ニュース

Google、量子コンピューターの独自ハードウェア開発に乗り出す

著名研究グループとの提携を発表

 米Googleの研究機関であるGoogle Researchは3日、Googleの「Quantum Artificial Intelligence Lab」チームが、量子コンピューターハードウェアの設計・開発を行うためのイニシアチブを発足させると発表した。

 Googleは、超電導素材による量子コンピューター用プロセッサの設計・開発を行うとしている。

 同時に、このイニシアチブでカリフォルニア大学サンタバーバラ校のJohn M. Martinis教授が率いる研究グループと提携したことを発表した。

 Martinis教授は低温物理学分野に与えられる「Fritz London Memorial Prize」を今年4月に受賞している。この賞の過去10人の受賞者はその後、全員がノーベル賞を受賞していることからもその重要性が推し量られる。

 Martinis教授らグループは、今年4月に量子コンピューター素子開発で大きな前進を発表した。量子コンピューター開発では、通常のコンピューターの「ビット」と対応する「キュービット」が不安定であることが大きな障害となるため、量子誤り訂正技術が必要となる。Martinis教授らは5キュービットの配列という小さい規模ではあるが、十分に信頼性の高い量子誤り訂正技術を実証したと発表した。

 しかし現実の量子コンピューターを実現するには、2次元の配列でかつ誤り訂正率は1パーセント以下でなければならない。

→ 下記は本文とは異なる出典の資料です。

-- ==== Sys2Proof/Certificates/Slice0/Obligations.lean ====
section
/-! DEFINITION. The statements for the provers. Each docstring names the rule of spec/ it formalises; where a clause rests
on a decision the spec marks as its own (92_eei_decisions.md D<n>) or on a log entry, the docstring says so. -/

open Sys2Proof Sys2Proof.Machine

/-! ## Encoding -/

/-- Words written out from 30_encoding.md R57-R61, one or more for each family, and what they stand for
(95_test_vectors.md 2.1). -/
def Obligations.KnownWordsDecode : Prop :=
  decodeWord 0x00E0#16 = .ok .cls ∧ decodeWord 0x00EE#16 = .ok .ret ∧ decodeWord 0x2ABC#16 = .ok (.call 0xABC#12) ∧
    decodeWord 0x3A5C#16 = .ok (.seByte 0xA#4 0x5C#8) ∧ decodeWord 0x8AB5#16 = .ok (.subReg 0xA#4 0xB#4) ∧
    decodeWord 0x8ABE#16 = .ok (.shlReg 0xA#4 0xB#4) ∧ decodeWord 0xAABC#16 = .ok (.ldI 0xABC#12) ∧
    decodeWord 0xDAB5#16 = .ok (.drw 0xA#4 0xB#4 0x5#4) ∧ decodeWord 0xEAA1#16 = .ok (.sknp 0xA#4) ∧
    decodeWord 0xFA33#16 = .ok (.ldB 0xA#4) ∧ decodeWord 0x0123#16 = .error (.unknownOpcode 0x0123#16)

/-- Decode of encode, for every instruction and every value of its fields, as a word and as bytes in memory order. -/
def Obligations.EncodeThenDecodeGivesTheInstruction : Prop :=
  ∀ (i : Instr) (rest : List Byte),
    decodeWord (encode i) = .ok i ∧ decodeBytes (encodeBytes i ++ rest) = .ok (i, rest)

/-- A word that decodes is its instruction's encoding: no bit of it is dropped (R70), so the word a fault records is the
one fetched. -/
def Obligations.DecodeThenEncodeGivesTheWord : Prop :=
  ∀ (w : Word) (i : Instr), decodeWord w = .ok i → encode i = w

/-- R63, with the rows of spec/opcode_table.json: a word matches a row exactly when it decodes to that row's instruction,
no two rows match one word, and every word decodes to an instruction or is unknown. -/
def Obligations.DecodeFollowsTheOpcodeTable : Prop :=
  (∀ (w : Word) (k : Fin 34),
    w &&& (opcodeRows[k.val]'k.isLt).2 = (opcodeRows[k.val]'k.isLt).1 ↔
      ∃ i, decodeWord w = .ok i ∧ i.rowIndex = k) ∧
  (∀ (w : Word) (j k : Fin 34),
    w &&& (opcodeRows[j.val]'j.isLt).2 = (opcodeRows[j.val]'j.isLt).1 →
      w &&& (opcodeRows[k.val]'k.isLt).2 = (opcodeRows[k.val]'k.isLt).1 → j = k) ∧
  (∀ w : Word, (∃ i, decodeWord w = .ok i) ∨ decodeWord w = .error (.unknownOpcode w))

/-- R64's list of the unknown words (decisions D17, D18). -/
def Obligations.UnknownWordsAreExactlyTheListed : Prop :=
  ∀ w : Word,
    decodeWord w = .error (.unknownOpcode w) ↔
      (fieldOp w = 0x0#4 ∧ w ≠ 0x00E0#16 ∧ w ≠ 0x00EE#16) ∨
      ((fieldOp w = 0x5#4 ∨ fieldOp w = 0x9#4) ∧ fieldN w ≠ 0x0#4) ∨
      (fieldOp w = 0x8#4 ∧ fieldN w ∈ [0x8#4, 0x9#4, 0xA#4, 0xB#4, 0xC#4, 0xD#4, 0xF#4]) ∨
      (fieldOp w = 0xE#4 ∧ fieldKK w ∉ [0x9E#8, 0xA1#8]) ∨
      (fieldOp w = 0xF#4 ∧
        fieldKK w ∉ [0x07#8, 0x0A#8, 0x15#8, 0x18#8, 0x1E#8, 0x29#8, 0x33#8, 0x55#8, 0x65#8])

/-! ## The step -/

/-- R66, R68: a step runs the instruction its two bytes decode to, the high byte at PC (R39). The step first takes its
event off the host's list (log entry 5: the list is the model's own). -/
def Obligations.StepRunsTheDecodedInstruction : Prop :=
  ∀ (s : State) (i : Instr),
    s.status ≠ .halted → s.nextEvent = .step → s.pc.toNat + 1 ≤ 0xFFF →
    decodeWord (s.readByte s.pc.toNat ++ s.readByte (s.pc.toNat + 1)) = .ok i →
    step s = exec i { s with events := s.events.tail }

/-- R66: a fetch of a byte above 0xFFF faults, with no word recorded (decision D36; the step's event: log
entry 5). -/
def Obligations.FetchBeyondMemoryFaults : Prop :=
  ∀ s : State,
    s.status ≠ .halted → s.nextEvent = .step → 0xFFF < s.pc.toNat + 1 →
    step s = .next (faulted { s with events := s.events.tail } .memoryOutOfRange none (.addr (firstBeyond s.pc.toNat)))

/-- R64, R116: executing an unknown word faults and changes nothing else (decisions D18, D20; the step's event: log
entry 5). -/
def Obligations.UnknownWordFaults : Prop :=
  ∀ (s : State) (w : Word),
    s.status ≠ .halted → s.nextEvent = .step → s.pc.toNat + 1 ≤ 0xFFF →
    s.readByte s.pc.toNat ++ s.readByte (s.pc.toNat + 1) = w →
    decodeWord w = .error (.unknownOpcode w) →
    step s = .next (faulted { s with events := s.events.tail } .unknownOpcode (some w) .absent)

/-- R117: HALTED is terminal (decision D31): no instruction step, and the host's events change nothing. That a step asked
for there answers the model fault `halted` is log entry 6; the list of events, log entry 5. -/
def Obligations.HaltedIsTerminal : Prop :=
  ∀ s : State, s.status = .halted →
    (s.nextEvent = .step → step s = .fault .halted) ∧
    (s.nextEvent ≠ .step → step s = .next { s with events := s.events.tail })

/-- A step stops in one case only, and is never refused: every word is an instruction that runs or a fault that is taken
(R64, R117; log entries 5 and 6). -/
def Obligations.StepStopsOnlyWhenHalted : Prop :=
  ∀ s : State, (¬∃ t, step s = .next t) ↔ s.status = .halted ∧ s.nextEvent = .step

/-! ## Control flow -/

/-- R71. -/
def Obligations.ReturnPopsPc : Prop :=
  ∀ s : State,
    encode .ret = 0x00EE#16 ∧
    (s.sp.val = 0 → exec .ret s = .next (faulted s .stackUnderflow (some 0x00EE#16) .absent)) ∧
    (0 < s.sp.val →
      ∃ t, exec .ret s = .next t ∧ s.stack[s.sp.val - 1]? = some t.pc ∧ t.sp.val = s.sp.val - 1 ∧
        KeepsMemory s t ∧ t = { s with pc := t.pc, sp := t.sp })

/-- R72; a jump to its own address leaves the state as it is. -/
def Obligations.JumpSetsPc : Prop :=
  ∀ (s : State) (nnn : Addr12),
    encode (.jp nnn) = formatNNN 0x1#4 nnn ∧
    (∃ t, exec (.jp nnn) s = .next t ∧ t.pc.toNat = nnn.toNat ∧ OnlyPc s t) ∧
    (s.pc.toNat = nnn.toNat → exec (.jp nnn) s = .next s)

/-- R73. -/
def Obligations.CallPushesTheNextAddress : Prop :=
  ∀ (s : State) (nnn : Addr12),
    encode (.call nnn) = formatNNN 0x2#4 nnn ∧
    (s.sp.val = 16 →
      exec (.call nnn) s = .next (faulted s .stackOverflow (some (formatNNN 0x2#4 nnn)) .absent)) ∧
    (s.sp.val < 16 →
      ∃ t, exec (.call nnn) s = .next t ∧ t.pc.toNat = nnn.toNat ∧ t.sp.val = s.sp.val + 1 ∧
        t.stack[s.sp.val]? = some (s.pc + 2#16) ∧ (∀ j, j ≠ s.sp.val → t.stack[j]? = s.stack[j]?) ∧
        KeepsMemory s t ∧ t = { s with pc := t.pc, sp := t.sp, stack := t.stack })

/-- R73, R71, R80: calls nest to depth 16, the next one overflows, and as many returns come back to the instruction after
the first call. The run is of the instructions themselves, one after the other. -/
def Obligations.NestedCallsReturnInOrder : Prop :=
  ∀ (targets : List Addr12) (s : State), s.sp.val + targets.length ≤ 16 →
    ∃ t, execList (targets.map .call) s = .next t ∧ t.sp.val = s.sp.val + targets.length ∧
      (∀ nnn, t.sp.val = 16 →
        exec (.call nnn) t = .next (faulted t .stackOverflow (some (encode (.call nnn))) .absent)) ∧
      ∃ u, execList (List.replicate targets.length .ret) t = .next u ∧ u.sp = s.sp ∧
        (targets ≠ [] → u.pc = s.pc + 2#16) ∧ (∀ j, j < s.sp.val → u.stack[j]? = s.stack[j]?) ∧
        u = { s with pc := u.pc, stack := u.stack }

/-- R74 (decision D19: the target is not masked to 12 bits). -/
def Obligations.OffsetJumpAddsV0 : Prop :=
  ∀ (s : State) (nnn : Addr12),
    ∃ t, exec (.jpV0 nnn) s = .next t ∧ t.pc.toNat = nnn.toNat + (s.getV 0x0#4).toNat ∧ t.pc.toNat ≤ 0x10FE ∧
      OnlyPc s t

/-- R76, R77. -/
def Obligations.SkipsComparingAByte : Prop :=
  ∀ (s : State) (x : Reg) (kk : Byte),
    (encode (.seByte x kk) = formatXKK 0x3#4 x kk ∧
      ∃ t, exec (.seByte x kk) s = .next t ∧
        t.pc = (if s.getV x = kk then s.pc + 4#16 else s.pc + 2#16) ∧ OnlyPc s t) ∧
    (encode (.sneByte x kk) = formatXKK 0x4#4 x kk ∧
      ∃ t, exec (.sneByte x kk) s = .next t ∧
        t.pc = (if s.getV x ≠ kk then s.pc + 4#16 else s.pc + 2#16) ∧ OnlyPc s t)

/-- R78, R79; with another low digit the words are unknown. -/
def Obligations.SkipsComparingRegisters : Prop :=
  ∀ (s : State) (x y : Reg),
    (encode (.seReg x y) = formatXYN 0x5#4 x y 0x0#4 ∧
      (∀ n, n ≠ 0x0#4 → decodeWord (formatXYN 0x5#4 x y n) = .error (.unknownOpcode (formatXYN 0x5#4 x y n))) ∧
      ∃ t, exec (.seReg x y) s = .next t ∧
        t.pc = (if s.getV x = s.getV y then s.pc + 4#16 else s.pc + 2#16) ∧ OnlyPc s t) ∧
    (encode (.sneReg x y) = formatXYN 0x9#4 x y 0x0#4 ∧
      (∀ n, n ≠ 0x0#4 → decodeWord (formatXYN 0x9#4 x y n) = .error (.unknownOpcode (formatXYN 0x9#4 x y n))) ∧
      ∃ t, exec (.sneReg x y) s = .next t ∧
        t.pc = (if s.getV x ≠ s.getV y then s.pc + 4#16 else s.pc + 2#16) ∧ OnlyPc s t)

/-! ## The ALU -/

/-- R83, R85. -/
def Obligations.LoadWritesVx : Prop :=
  ∀ (s : State) (x : Reg),
    (∀ kk, encode (.ldByte x kk) = formatXKK 0x6#4 x kk ∧
      ∃ t, exec (.ldByte x kk) s = .next t ∧ t.getV x = kk ∧ OnlyRegs [x] s t) ∧
    (∀ y, encode (.ldReg x y) = formatXYN 0x8#4 x y 0x0#4 ∧
      ∃ t, exec (.ldReg x y) s = .next t ∧ t.getV x = s.getV y ∧ OnlyRegs [x] s t)

/-- R84: the sum wraps, and no flag is written. -/
def Obligations.AddByteWrapsWithoutFlag : Prop :=
  ∀ (s : State) (x : Reg) (kk : Byte),
    encode (.addByte x kk) = formatXKK 0x7#4 x kk ∧
    ∃ t, exec (.addByte x kk) s = .next t ∧ (t.getV x).toNat = ((s.getV x).toNat + kk.toNat) % 256 ∧
      (x ≠ VF → t.getV VF = s.getV VF) ∧ OnlyRegs [x] s t

/-- R86, R87, R88, bit by bit; VF is unchanged unless it is Vx (decision D7). -/
def Obligations.LogicalOperationsWithoutFlag : Prop :=
  ∀ (s : State) (x y : Reg),
    (∃ t, exec (.orReg x y) s = .next t ∧
      (∀ k, k < 8 → (t.getV x).getLsbD k = ((s.getV x).getLsbD k || (s.getV y).getLsbD k)) ∧ OnlyRegs [x] s t) ∧
    (∃ t, exec (.andReg x y) s = .next t ∧
      (∀ k, k < 8 → (t.getV x).getLsbD k = ((s.getV x).getLsbD k && (s.getV y).getLsbD k)) ∧ OnlyRegs [x] s t) ∧
    (∃ t, exec (.xorReg x y) s = .next t ∧
      (∀ k, k < 8 → (t.getV x).getLsbD k = ((s.getV x).getLsbD k != (s.getV y).getLsbD k)) ∧ OnlyRegs [x] s t)

/-- R89: the sum modulo 256, and VF the carry: 1 when the sum exceeds 255. For x = F the flag is what stays (R82,
decision D8). -/
def Obligations.AddSetsCarry : Prop :=
  ∀ (s : State) (x y : Reg),
    ∃ t, exec (.addReg x y) s = .next t ∧
      (x ≠ VF → (t.getV x).toNat = ((s.getV x).toNat + (s.getV y).toNat) % 256) ∧
      t.getV VF = (if 255 < (s.getV x).toNat + (s.getV y).toNat then 0x01#8 else 0x00#8) ∧
      OnlyRegs [x, VF] s t

/-- R90, R92: the difference modulo 256, and VF 1 when no borrow occurs, equal operands too. For x = F the flag is what
stays (R82, decision D8). -/
def Obligations.SubtractionsSetNoBorrow : Prop :=
  ∀ (s : State) (x y : Reg),
    (∃ t, exec (.subReg x y) s = .next t ∧
      (x ≠ VF → (t.getV x).toNat = ((s.getV x).toNat + 256 - (s.getV y).toNat) % 256) ∧
      t.getV VF = (if (s.getV y).toNat ≤ (s.getV x).toNat then 0x01#8 else 0x00#8) ∧ OnlyRegs [x, VF] s t) ∧
    (∃ t, exec (.subnReg x y) s = .next t ∧
      (x ≠ VF → (t.getV x).toNat = ((s.getV y).toNat + 256 - (s.getV x).toNat) % 256) ∧
      t.getV VF = (if (s.getV x).toNat ≤ (s.getV y).toNat then 0x01#8 else 0x00#8) ∧ OnlyRegs [x, VF] s t)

まだそこには至っていないが、商業開発も視野に入ってきたことがうかがわれる。

 Googleは、ハードウェア開発に乗り出すメリットについて、「Quantum AIチームにハードウェアグループを統合することによって、近年の理論的な洞察とD-Wave社の量子アニーリングアーキテクチャから学習した事柄に基づいて、量子最適化と量子推論プロセッサ用の新しいデザインを実装、試験できるようになる」と説明した。

 しかし、これまでのD-Wave社による量子コンピューターとの関係を捨て去るわけではなく、今後もD-Wave社の科学者、またNASA Ames研究所に設置されている最新型「Vesvius」マシンでの実験も継続するとしている。

 GoogleはこれまでD-Wave社によって開発された量子アニーリング原理に基づくコンピューターを使用してきたが、今回の発表により、Googleが汎用的な原理に基づく量子コンピューターに注力するだけでなく、それを独自にハードウェアとして開発する野心を示したことになる。

 かつて量子コンピューターは夢物語と言われた時代もあったが、Martinis教授らの考える通りに商業化の可能性が見えてきたのかどうかが注目される。

 また、従来よりGoogleは量子コンピューターによる機械学習分野での応用を研究しており、この分野での人材獲得、進展にも注目が集まっている。